OPINION OF MITCHELL SILBERBERG & KNUPP LLP.
Published on February 28, 2017
Exhibit 5.1
Mitchell Silberberg & Knupp llp
A Law Partnership Including Professional Corporations
February 28, 2017
Sysorex Global 2479 E. Bayshore Road, Suite 195 Palo Alto, California 94303 |
Re: | Re: Registration Statement on Form S-8 |
Ladies and Gentlemen:
We have acted as counsel to Sysorex Global, a Nevada corporation (the “Company”), in connection with the registration of an additional 4,848,285 shares (the “Shares”) of the Company’s common stock, par value $0.001 per share (“Common Stock”), issuable under the Company’s Amended and Restated 2011 Employee Stock Incentive Plan (the “Plan”), pursuant to a registration statement on Form S-8 (the “Registration Statement”) filed on February 28, 2017.
For purposes of rendering this opinion, we have examined the Registration Statement, the Articles of Incorporation and the Bylaws of the Company, the proceedings and other actions of the Company that provide for the issuance of the Shares, and such other documents and matters as we have deemed necessary for purposes of rendering this opinion. We have assumed the authenticity of all documents submitted to us as originals, the conformity to originals of all documents submitted to us as certified or photostatic copies and the authenticity of the originals of all documents submitted to us as copies. We have also assumed the legal capacity of all natural persons who have executed documents examined by us, the genuineness of all signatures on all documents examined by us, the authority of such persons signing on behalf of the parties thereto other than the Company and the due authorization, execution and delivery of all documents by the parties thereto other than the Company. In rendering the opinion set forth below, we have assumed that certificates evidencing the Shares will be signed by one of the authorized officers of the Company and registered by the transfer agent and registrar and will conform to the specimen certificate for the Common Stock. In addition, we have assumed that the resolutions of the Company’s Board of Directors or its applicable committee authorizing the Company to issue and deliver the Shares will be in full force and effect at all times at which such Shares are issued and delivered by the Company, and that the Company will take no action inconsistent with such resolutions.

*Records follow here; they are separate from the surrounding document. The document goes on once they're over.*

-- ==== Sys2Proof/Laws/FrameHarness.lean ====
section
/-! SUPPORT. The frame of the harness, the groom, the run and the casts: the queue, the clock, the box office die, the fuses and the two memories are as before, and
where a memory may change it keeps its canonical form. -/

set_option linter.unusedSimpArgs false

namespace Sys2Proof.Machine

/-! ### HarnOps -/

@[simp] theorem harnSticky_frame :
    ∀ x0 s, (harnSticky x0 s).pending = s.pending ∧ (harnSticky x0 s).time = s.time ∧ (harnSticky x0 s).boxDie = s.boxDie ∧ (harnSticky x0 s).fuses = s.fuses ∧ (harnSticky x0 s).dram = s.dram ∧ (harnSticky x0 s).ws = s.ws := by
  intros; simp [harnSticky]

@[simp] theorem countMember_frame :
    ∀ x0 x1 s, (countMember x0 x1 s).pending = s.pending ∧ (countMember x0 x1 s).time = s.time ∧ (countMember x0 x1 s).boxDie = s.boxDie ∧ (countMember x0 x1 s).fuses = s.fuses ∧ (countMember x0 x1 s).dram = s.dram ∧ (countMember x0 x1 s).ws = s.ws := by
  intros; unfold countMember; (repeat' split) <;> simp

@[simp] theorem writeScales_frame_pending :
    ∀ x0 x1 x2 x3 s, (writeScales x0 x1 x2 x3 s).pending = s.pending := by
  intros; unfold writeScales; (repeat' split) <;> simp

@[simp] theorem writeScales_frame_time :
    ∀ x0 x1 x2 x3 s, (writeScales x0 x1 x2 x3 s).time = s.time := by
  intros; unfold writeScales; (repeat' split) <;> simp

@[simp] theorem writeScales_frame_boxDie :
    ∀ x0 x1 x2 x3 s, (writeScales x0 x1 x2 x3 s).boxDie = s.boxDie := by
  intros; unfold writeScales; (repeat' split) <;> simp

@[simp] theorem writeScales_frame_fuses :
    ∀ x0 x1 x2 x3 s, (writeScales x0 x1 x2 x3 s).fuses = s.fuses := by
  intros; unfold writeScales; (repeat' split) <;> simp

@[simp] theorem writeScales_wf_dram :
    ∀ x0 x1 x2 x3 s, Memory.wf s.dram = true → Memory.wf (writeScales x0 x1 x2 x3 s).dram = true := by
  intros; unfold writeScales; (repeat' split) <;> simp +contextual [*]

@[simp] theorem writeScales_frame_ws :
    ∀ x0 x1 x2 x3 s, (writeScales x0 x1 x2 x3 s).ws = s.ws := by
  intros; unfold writeScales; (repeat' split) <;> simp

@[simp] theorem advertise_frame :
    ∀ x0 s, (advertise x0 s).pending = s.pending ∧ (advertise x0 s).time = s.time ∧ (advertise x0 s).boxDie = s.boxDie ∧ (advertise x0 s).fuses = s.fuses ∧ (advertise x0 s).dram = s.dram ∧ (advertise x0 s).ws = s.ws := by
  intros; unfold advertise; (repeat' split) <;> simp

@[simp] theorem fillEntry_frame :
    ∀ x0 x1 s, (fillEntry x0 x1 s).pending = s.pending ∧ (fillEntry x0 x1 s).time = s.time ∧ (fillEntry x0 x1 s).boxDie = s.boxDie ∧ (fillEntry x0 x1 s).fuses = s.fuses ∧ (fillEntry x0 x1 s).dram = s.dram ∧ (fillEntry x0 x1 s).ws = s.ws := by
  intros; unfold fillEntry; (repeat' split) <;> simp

@[simp] theorem modSlot_frame :
    ∀ x0 x1 x2 s, (modSlot x0 x1 x2 s).pending = s.pending ∧ (modSlot x0 x1 x2 s).time = s.time ∧ (modSlot x0 x1 x2 s).boxDie = s.boxDie ∧ (modSlot x0 x1 x2 s).fuses = s.fuses ∧ (modSlot x0 x1 x2 s).dram = s.dram ∧ (modSlot x0 x1 x2 s).ws = s.ws := by
  intros; simp [modSlot]

@[simp] theorem dropSlot_frame :
    ∀ x0 x1 s, (dropSlot x0 x1 s).pending = s.pending ∧ (dropSlot x0 x1 s).time = s.time ∧ (dropSlot x0 x1 s).boxDie = s.boxDie ∧ (dropSlot x0 x1 s).fuses = s.fuses ∧ (dropSlot x0 x1 s).dram = s.dram ∧ (dropSlot x0 x1 s).ws = s.ws := by
  intros; simp [dropSlot]

@[simp] theorem armSlot_frame :
    ∀ x0 x1 s, (armSlot x0 x1 s).pending = s.pending ∧ (armSlot x0 x1 s).time = s.time ∧ (armSlot x0 x1 s).boxDie = s.boxDie ∧ (armSlot x0 x1 s).fuses = s.fuses ∧ (armSlot x0 x1 s).dram = s.dram ∧ (armSlot x0 x1 s).ws = s.ws := by
  intros; unfold armSlot; (repeat' split) <;> simp

@[simp] theorem keepSlot_frame_pending :
    ∀ x0 s, (keepSlot x0 s).pending = s.pending := by
  intros; unfold keepSlot; (repeat' split) <;> simp

@[simp] theorem keepSlot_frame_time :
    ∀ x0 s, (keepSlot x0 s).time = s.time := by
  intros; unfold keepSlot; (repeat' split) <;> simp

@[simp] theorem keepSlot_frame_boxDie :
    ∀ x0 s, (keepSlot x0 s).boxDie = s.boxDie := by
  intros; unfold keepSlot; (repeat' split) <;> simp

@[simp] theorem keepSlot_frame_fuses :
    ∀ x0 s, (keepSlot x0 s).fuses = s.fuses := by
  intros; unfold keepSlot; (repeat' split) <;> simp

@[simp] theorem keepSlot_wf_dram :
    ∀ x0 s, Memory.wf s.dram = true → Memory.wf (keepSlot x0 s).dram = true := by
  intros; unfold keepSlot; (repeat' split) <;> simp +contextual [*]

@[simp] theorem keepSlot_frame_ws :
    ∀ x0 s, (keepSlot x0 s).ws = s.ws := by
  intros; unfold keepSlot; (repeat' split) <;> simp

@[simp] theorem sendPartial_frame :
    ∀ x0 x1 s, (sendPartial x0 x1 s).pending = s.pending ∧ (sendPartial x0 x1 s).time = s.time ∧ (sendPartial x0 x1 s).boxDie = s.boxDie ∧ (sendPartial x0 x1 s).fuses = s.fuses ∧ (sendPartial x0 x1 s).dram = s.dram ∧ (sendPartial x0 x1 s).ws = s.ws := by
  intros; unfold sendPartial; (repeat' split) <;> simp

@[simp] theorem sendForward_frame :
    ∀ x0 x1 x2 s, (sendForward x0 x1 x2 s).pending = s.pending ∧ (sendForward x0 x1 x2 s).time = s.time ∧ (sendForward x0 x1 x2 s).boxDie = s.boxDie ∧ (sendForward x0 x1 x2 s).fuses = s.fuses ∧ (sendForward x0 x1 x2 s).dram = s.dram ∧ (sendForward x0 x1 x2 s).ws = s.ws := by
  intros; unfold sendForward; (repeat' split) <;> simp

@[simp] theorem fireSlot_frame :
    ∀ x0 x1 s, (fireSlot x0 x1 s).pending = s.pending ∧ (fireSlot x0 x1 s).time = s.time ∧ (fireSlot x0 x1 s).boxDie = s.boxDie ∧ (fireSlot x0 x1 s).fuses = s.fuses ∧ (fireSlot x0 x1 s).dram = s.dram ∧ (fireSlot x0 x1 s).ws = s.ws := by
  intros; unfold fireSlot; (repeat' split) <;> simp

@[simp] theorem testFire_frame :
    ∀ x0 x1 s, (testFire x0 x1 s).pending = s.pending ∧ (testFire x0 x1 s).time = s.time ∧ (testFire x0 x1 s).boxDie = s.boxDie ∧ (testFire x0 x1 s).fuses = s.fuses ∧ (testFire x0 x1 s).dram = s.dram ∧ (testFire x0 x1 s).ws = s.ws := by
  intros; unfold testFire; (repeat' split) <;> simp

theorem moveOne_frame :
    ∀ s t, moveOne s = some t → (t).pending = s.pending ∧ (t).time = s.time ∧ (t).boxDie = s.boxDie ∧ (t).fuses = s.fuses ∧ (t).dram = s.dram ∧ (t).ws = s.ws := by
  intros; rename_i h; unfold moveOne at h; dsimp only at h; (repeat' split at h) <;> (first | (simp only [Option.some.injEq] at h; subst h; simp) | simp at h)

@[simp] theorem moveUpTo_frame : ∀ n s, (moveUpTo n s).pending = s.pending ∧ (moveUpTo n s).time = s.time ∧ (moveUpTo n s).boxDie = s.boxDie ∧ (moveUpTo n s).fuses = s.fuses ∧ (moveUpTo n s).dram = s.dram ∧ (moveUpTo n s).ws = s.ws := by
  intro n; induction n with
  | zero => intros; simp [moveUpTo]
  | succ n ih =>
    intro s; simp only [moveUpTo]; split
    · have h := moveOne_frame _ _ (by assumption); simp [ih, h]
    · simp

@[simp] theorem moveSlots_frame :
    ∀ s, (moveSlots s).pending = s.pending ∧ (moveSlots s).time = s.time ∧ (moveSlots s).boxDie = s.boxDie ∧ (moveSlots s).fuses = s.fuses ∧ (moveSlots s).dram = s.dram ∧ (moveSlots s).ws = s.ws := by
  intros; unfold moveSlots; (repeat' split) <;> simp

Based upon and subject to the foregoing, it is our opinion that the Shares, when issued, delivered and paid for in accordance with the Plan and in the manner described in the Registration Statement, will be validly issued, fully paid and non-assessable.

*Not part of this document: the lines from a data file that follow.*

theorem execDataFrame_wf_dram :
    ∀ x0 x1 s t, Memory.wf s.dram = true → execDataFrame x0 x1 s = .next t → Memory.wf (t).dram = true := by
  intros; rename_i hw h; simp only [execDataFrame] at h; (repeat' split at h) <;> (simp only [Host.Outcome.next.injEq, reduceCtorEq] at h) <;> (subst h; simp +contextual [hw])

theorem execDataFrame_wf_ws :
    ∀ x0 x1 s t, Memory.wf s.ws = true → execDataFrame x0 x1 s = .next t → Memory.wf (t).ws = true := by
  intros; rename_i hw h; simp only [execDataFrame] at h; (repeat' split at h) <;> (simp only [Host.Outcome.next.injEq, reduceCtorEq] at h) <;> (subst h; simp +contextual [hw])

theorem execLinkCell_frame_pending :
    ∀ x0 s t, execLinkCell x0 s = .next t → (t).pending = s.pending := by
  intros; rename_i h; simp only [execLinkCell] at h; (repeat' split at h) <;> (simp only [Host.Outcome.next.injEq, reduceCtorEq] at h) <;> (subst h; simp)

theorem execLinkCell_frame_time :
    ∀ x0 s t, execLinkCell x0 s = .next t → (t).time = s.time := by
  intros; rename_i h; simp only [execLinkCell] at h; (repeat' split at h) <;> (simp only [Host.Outcome.next.injEq, reduceCtorEq] at h) <;> (subst h; simp)

theorem execLinkCell_frame_boxDie :
    ∀ x0 s t, execLinkCell x0 s = .next t → (t).boxDie = s.boxDie := by
  intros; rename_i h; simp only [execLinkCell] at h; (repeat' split at h) <;> (simp only [Host.Outcome.next.injEq, reduceCtorEq] at h) <;> (subst h; simp)

theorem execLinkCell_frame_fuses :
    ∀ x0 s t, execLinkCell x0 s = .next t → (t).fuses = s.fuses := by
  intros; rename_i h; simp only [execLinkCell] at h; (repeat' split at h) <;> (simp only [Host.Outcome.next.injEq, reduceCtorEq] at h) <;> (subst h; simp)

theorem execLinkCell_wf_dram :
    ∀ x0 s t, Memory.wf s.dram = true → execLinkCell x0 s = .next t → Memory.wf (t).dram = true := by
  intros; rename_i hw h; simp only [execLinkCell] at h; (repeat' split at h) <;> (simp only [Host.Outcome.next.injEq, reduceCtorEq] at h) <;> (subst h; simp +contextual [hw])

theorem execLinkCell_wf_ws :
    ∀ x0 s t, Memory.wf s.ws = true → execLinkCell x0 s = .next t → Memory.wf (t).ws = true := by
  intros; rename_i hw h; simp only [execLinkCell] at h; (repeat' split at h) <;> (simp only [Host.Outcome.next.injEq, reduceCtorEq] at h) <;> (subst h; simp +contextual [hw])

theorem execHello_frame_pending :
    ∀ x0 s t, execHello x0 s = .next t → (t).pending = s.pending := by
  intros; rename_i h; simp only [execHello] at h; (repeat' split at h) <;> (simp only [Host.Outcome.next.injEq, reduceCtorEq] at h) <;> (subst h; simp)

theorem execHello_frame_time :
    ∀ x0 s t, execHello x0 s = .next t → (t).time = s.time := by
  intros; rename_i h; simp only [execHello] at h; (repeat' split at h) <;> (simp only [Host.Outcome.next.injEq, reduceCtorEq] at h) <;> (subst h; simp)

theorem execHello_frame_boxDie :
    ∀ x0 s t, execHello x0 s = .next t → (t).boxDie = s.boxDie := by
  intros; rename_i h; simp only [execHello] at h; (repeat' split at h) <;> (simp only [Host.Outcome.next.injEq, reduceCtorEq] at h) <;> (subst h; simp)

theorem execHello_frame_fuses :
    ∀ x0 s t, execHello x0 s = .next t → (t).fuses = s.fuses := by
  intros; rename_i h; simp only [execHello] at h; (repeat' split at h) <;> (simp only [Host.Outcome.next.injEq, reduceCtorEq] at h) <;> (subst h; simp)

theorem execHello_wf_dram :
    ∀ x0 s t, Memory.wf s.dram = true → execHello x0 s = .next t → Memory.wf (t).dram = true := by
  intros; rename_i hw h; simp only [execHello] at h; (repeat' split at h) <;> (simp only [Host.Outcome.next.injEq, reduceCtorEq] at h) <;> (subst h; simp +contextual [hw])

This opinion is opining upon and is limited to the current federal laws of the United States and the Nevada Revised Statutes. We express no opinion with respect to the effect or applicability of the laws of any other jurisdiction. We assume no obligation to revise or supplement this opinion letter should the laws of such jurisdiction be changed after the date hereof by legislative action, judicial decision, or otherwise.
We hereby consent to the filing of this opinion as an exhibit to the Registration Statement. In giving our consent we do not hereby admit that we are in the category of persons whose consent is required under Section 7 of the Securities Act.